** What needs to be done **
How many lines in the records below contain the string "does"? Answer with the number alone.

** Data extracts **
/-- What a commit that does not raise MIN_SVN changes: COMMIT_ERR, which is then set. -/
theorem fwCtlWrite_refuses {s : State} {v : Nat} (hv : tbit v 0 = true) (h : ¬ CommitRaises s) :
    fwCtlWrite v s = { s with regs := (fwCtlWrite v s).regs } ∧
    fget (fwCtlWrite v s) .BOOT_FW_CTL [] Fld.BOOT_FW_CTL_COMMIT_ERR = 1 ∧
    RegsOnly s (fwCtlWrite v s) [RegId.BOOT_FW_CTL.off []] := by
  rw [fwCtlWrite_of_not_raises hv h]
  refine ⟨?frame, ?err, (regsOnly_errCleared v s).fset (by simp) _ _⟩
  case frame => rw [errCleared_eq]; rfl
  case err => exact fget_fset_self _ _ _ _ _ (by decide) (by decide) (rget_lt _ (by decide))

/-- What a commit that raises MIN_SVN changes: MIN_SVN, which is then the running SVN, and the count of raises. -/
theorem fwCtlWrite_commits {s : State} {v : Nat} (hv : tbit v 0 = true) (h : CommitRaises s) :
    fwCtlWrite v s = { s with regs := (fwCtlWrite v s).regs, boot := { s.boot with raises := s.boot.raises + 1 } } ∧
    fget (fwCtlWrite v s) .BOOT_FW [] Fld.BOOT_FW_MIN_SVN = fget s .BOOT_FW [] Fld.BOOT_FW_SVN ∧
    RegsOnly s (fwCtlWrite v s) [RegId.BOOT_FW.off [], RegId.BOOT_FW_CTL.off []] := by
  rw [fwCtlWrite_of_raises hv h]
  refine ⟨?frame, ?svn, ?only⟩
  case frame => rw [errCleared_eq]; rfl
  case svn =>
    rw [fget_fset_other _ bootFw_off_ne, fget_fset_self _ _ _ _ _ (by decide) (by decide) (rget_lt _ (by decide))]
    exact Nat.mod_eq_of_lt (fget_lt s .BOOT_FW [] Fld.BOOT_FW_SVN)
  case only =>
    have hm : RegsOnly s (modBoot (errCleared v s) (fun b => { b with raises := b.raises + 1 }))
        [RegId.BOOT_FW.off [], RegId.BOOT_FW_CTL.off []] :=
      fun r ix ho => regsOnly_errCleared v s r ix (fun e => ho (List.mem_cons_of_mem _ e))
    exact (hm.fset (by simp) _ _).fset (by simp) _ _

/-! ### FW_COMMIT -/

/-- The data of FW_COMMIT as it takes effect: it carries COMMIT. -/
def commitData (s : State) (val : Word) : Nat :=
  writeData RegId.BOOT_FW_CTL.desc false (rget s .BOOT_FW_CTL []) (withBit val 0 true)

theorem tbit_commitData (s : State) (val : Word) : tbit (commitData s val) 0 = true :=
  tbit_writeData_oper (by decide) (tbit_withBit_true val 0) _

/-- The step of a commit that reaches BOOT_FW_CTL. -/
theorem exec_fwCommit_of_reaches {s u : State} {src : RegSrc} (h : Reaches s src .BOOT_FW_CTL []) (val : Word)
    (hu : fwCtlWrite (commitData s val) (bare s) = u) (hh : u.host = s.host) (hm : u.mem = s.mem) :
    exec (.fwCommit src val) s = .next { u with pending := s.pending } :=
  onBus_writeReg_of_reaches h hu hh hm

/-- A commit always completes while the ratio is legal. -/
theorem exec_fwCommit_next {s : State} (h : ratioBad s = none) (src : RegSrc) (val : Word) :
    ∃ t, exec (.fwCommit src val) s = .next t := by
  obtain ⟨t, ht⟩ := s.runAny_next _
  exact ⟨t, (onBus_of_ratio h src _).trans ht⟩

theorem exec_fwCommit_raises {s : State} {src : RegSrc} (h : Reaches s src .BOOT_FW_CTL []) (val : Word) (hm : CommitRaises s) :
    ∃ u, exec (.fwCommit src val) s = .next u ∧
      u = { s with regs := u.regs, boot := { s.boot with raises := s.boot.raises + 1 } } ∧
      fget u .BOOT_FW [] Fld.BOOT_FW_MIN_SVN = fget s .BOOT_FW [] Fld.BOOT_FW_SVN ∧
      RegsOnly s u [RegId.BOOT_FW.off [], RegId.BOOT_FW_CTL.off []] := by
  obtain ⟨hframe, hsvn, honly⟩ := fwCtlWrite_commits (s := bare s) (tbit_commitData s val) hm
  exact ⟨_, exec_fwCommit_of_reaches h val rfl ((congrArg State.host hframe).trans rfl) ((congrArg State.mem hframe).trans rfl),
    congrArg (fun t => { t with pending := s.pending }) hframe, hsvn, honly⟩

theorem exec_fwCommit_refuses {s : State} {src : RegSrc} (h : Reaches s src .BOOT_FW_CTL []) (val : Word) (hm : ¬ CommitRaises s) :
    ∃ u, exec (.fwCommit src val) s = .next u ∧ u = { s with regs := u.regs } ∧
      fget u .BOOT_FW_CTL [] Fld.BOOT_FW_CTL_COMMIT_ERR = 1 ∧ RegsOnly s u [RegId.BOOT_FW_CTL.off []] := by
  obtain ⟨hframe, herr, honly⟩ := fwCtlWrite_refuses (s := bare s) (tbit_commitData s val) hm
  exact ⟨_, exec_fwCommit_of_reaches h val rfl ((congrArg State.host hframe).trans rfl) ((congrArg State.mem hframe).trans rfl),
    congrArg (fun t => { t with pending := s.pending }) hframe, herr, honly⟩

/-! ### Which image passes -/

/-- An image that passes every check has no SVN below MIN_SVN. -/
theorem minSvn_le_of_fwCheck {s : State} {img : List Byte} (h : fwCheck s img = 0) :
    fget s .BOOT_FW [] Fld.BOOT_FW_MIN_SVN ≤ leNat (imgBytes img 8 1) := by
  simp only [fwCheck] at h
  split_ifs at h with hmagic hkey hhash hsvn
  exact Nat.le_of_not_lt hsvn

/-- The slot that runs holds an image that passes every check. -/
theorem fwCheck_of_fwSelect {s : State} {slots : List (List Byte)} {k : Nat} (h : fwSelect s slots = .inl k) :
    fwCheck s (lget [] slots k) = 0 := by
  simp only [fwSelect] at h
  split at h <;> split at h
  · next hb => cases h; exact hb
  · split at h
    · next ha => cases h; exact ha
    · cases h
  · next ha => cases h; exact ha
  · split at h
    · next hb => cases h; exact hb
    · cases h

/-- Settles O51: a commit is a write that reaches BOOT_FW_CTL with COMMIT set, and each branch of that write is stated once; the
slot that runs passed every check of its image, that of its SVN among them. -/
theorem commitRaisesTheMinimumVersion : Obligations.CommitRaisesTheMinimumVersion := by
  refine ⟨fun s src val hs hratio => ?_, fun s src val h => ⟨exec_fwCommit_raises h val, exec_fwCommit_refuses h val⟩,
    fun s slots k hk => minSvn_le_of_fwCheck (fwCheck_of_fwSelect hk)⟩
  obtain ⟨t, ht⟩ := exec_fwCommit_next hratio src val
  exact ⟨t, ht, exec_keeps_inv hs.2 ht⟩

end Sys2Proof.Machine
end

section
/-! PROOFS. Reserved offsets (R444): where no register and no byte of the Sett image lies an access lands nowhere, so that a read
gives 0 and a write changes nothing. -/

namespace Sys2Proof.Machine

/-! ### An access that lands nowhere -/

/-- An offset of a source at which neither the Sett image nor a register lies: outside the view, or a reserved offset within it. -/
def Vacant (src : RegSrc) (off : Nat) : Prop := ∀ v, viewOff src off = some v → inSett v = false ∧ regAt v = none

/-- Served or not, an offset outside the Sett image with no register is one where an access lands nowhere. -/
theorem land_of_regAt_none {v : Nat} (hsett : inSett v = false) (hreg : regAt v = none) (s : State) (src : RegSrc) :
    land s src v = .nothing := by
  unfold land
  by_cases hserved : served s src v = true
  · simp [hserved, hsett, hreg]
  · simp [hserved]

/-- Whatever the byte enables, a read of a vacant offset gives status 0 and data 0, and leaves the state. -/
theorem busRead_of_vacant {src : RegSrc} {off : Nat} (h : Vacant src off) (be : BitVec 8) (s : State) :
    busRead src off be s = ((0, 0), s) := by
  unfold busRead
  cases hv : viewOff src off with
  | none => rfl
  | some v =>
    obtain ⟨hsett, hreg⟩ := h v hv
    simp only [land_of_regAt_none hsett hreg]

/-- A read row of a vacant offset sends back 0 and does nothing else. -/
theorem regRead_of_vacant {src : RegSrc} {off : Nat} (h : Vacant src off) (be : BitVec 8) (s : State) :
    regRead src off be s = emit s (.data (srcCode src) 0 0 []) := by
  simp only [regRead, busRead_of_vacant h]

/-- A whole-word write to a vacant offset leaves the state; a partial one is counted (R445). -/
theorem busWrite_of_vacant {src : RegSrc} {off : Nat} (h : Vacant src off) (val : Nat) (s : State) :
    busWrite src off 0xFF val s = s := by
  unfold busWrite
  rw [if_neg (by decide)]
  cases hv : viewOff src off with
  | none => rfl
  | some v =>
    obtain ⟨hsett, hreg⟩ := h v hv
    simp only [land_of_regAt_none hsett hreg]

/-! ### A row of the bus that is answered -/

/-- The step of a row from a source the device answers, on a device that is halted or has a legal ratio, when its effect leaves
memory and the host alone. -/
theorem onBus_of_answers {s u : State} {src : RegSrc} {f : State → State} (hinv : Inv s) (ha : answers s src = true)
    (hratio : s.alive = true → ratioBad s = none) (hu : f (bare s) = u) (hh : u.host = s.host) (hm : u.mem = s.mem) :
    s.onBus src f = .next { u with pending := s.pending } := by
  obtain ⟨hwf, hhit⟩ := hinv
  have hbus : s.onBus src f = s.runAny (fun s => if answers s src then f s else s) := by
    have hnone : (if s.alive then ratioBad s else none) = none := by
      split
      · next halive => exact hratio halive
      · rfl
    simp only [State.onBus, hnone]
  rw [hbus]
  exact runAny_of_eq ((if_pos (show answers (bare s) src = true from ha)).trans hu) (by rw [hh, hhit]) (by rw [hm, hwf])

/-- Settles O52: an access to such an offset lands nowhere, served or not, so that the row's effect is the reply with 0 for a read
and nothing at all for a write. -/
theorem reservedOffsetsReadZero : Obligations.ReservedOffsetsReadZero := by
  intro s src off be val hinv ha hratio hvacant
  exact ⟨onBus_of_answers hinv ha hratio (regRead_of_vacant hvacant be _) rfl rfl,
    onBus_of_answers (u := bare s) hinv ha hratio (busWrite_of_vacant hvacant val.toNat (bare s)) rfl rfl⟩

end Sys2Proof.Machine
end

** Answer to the exercise **
2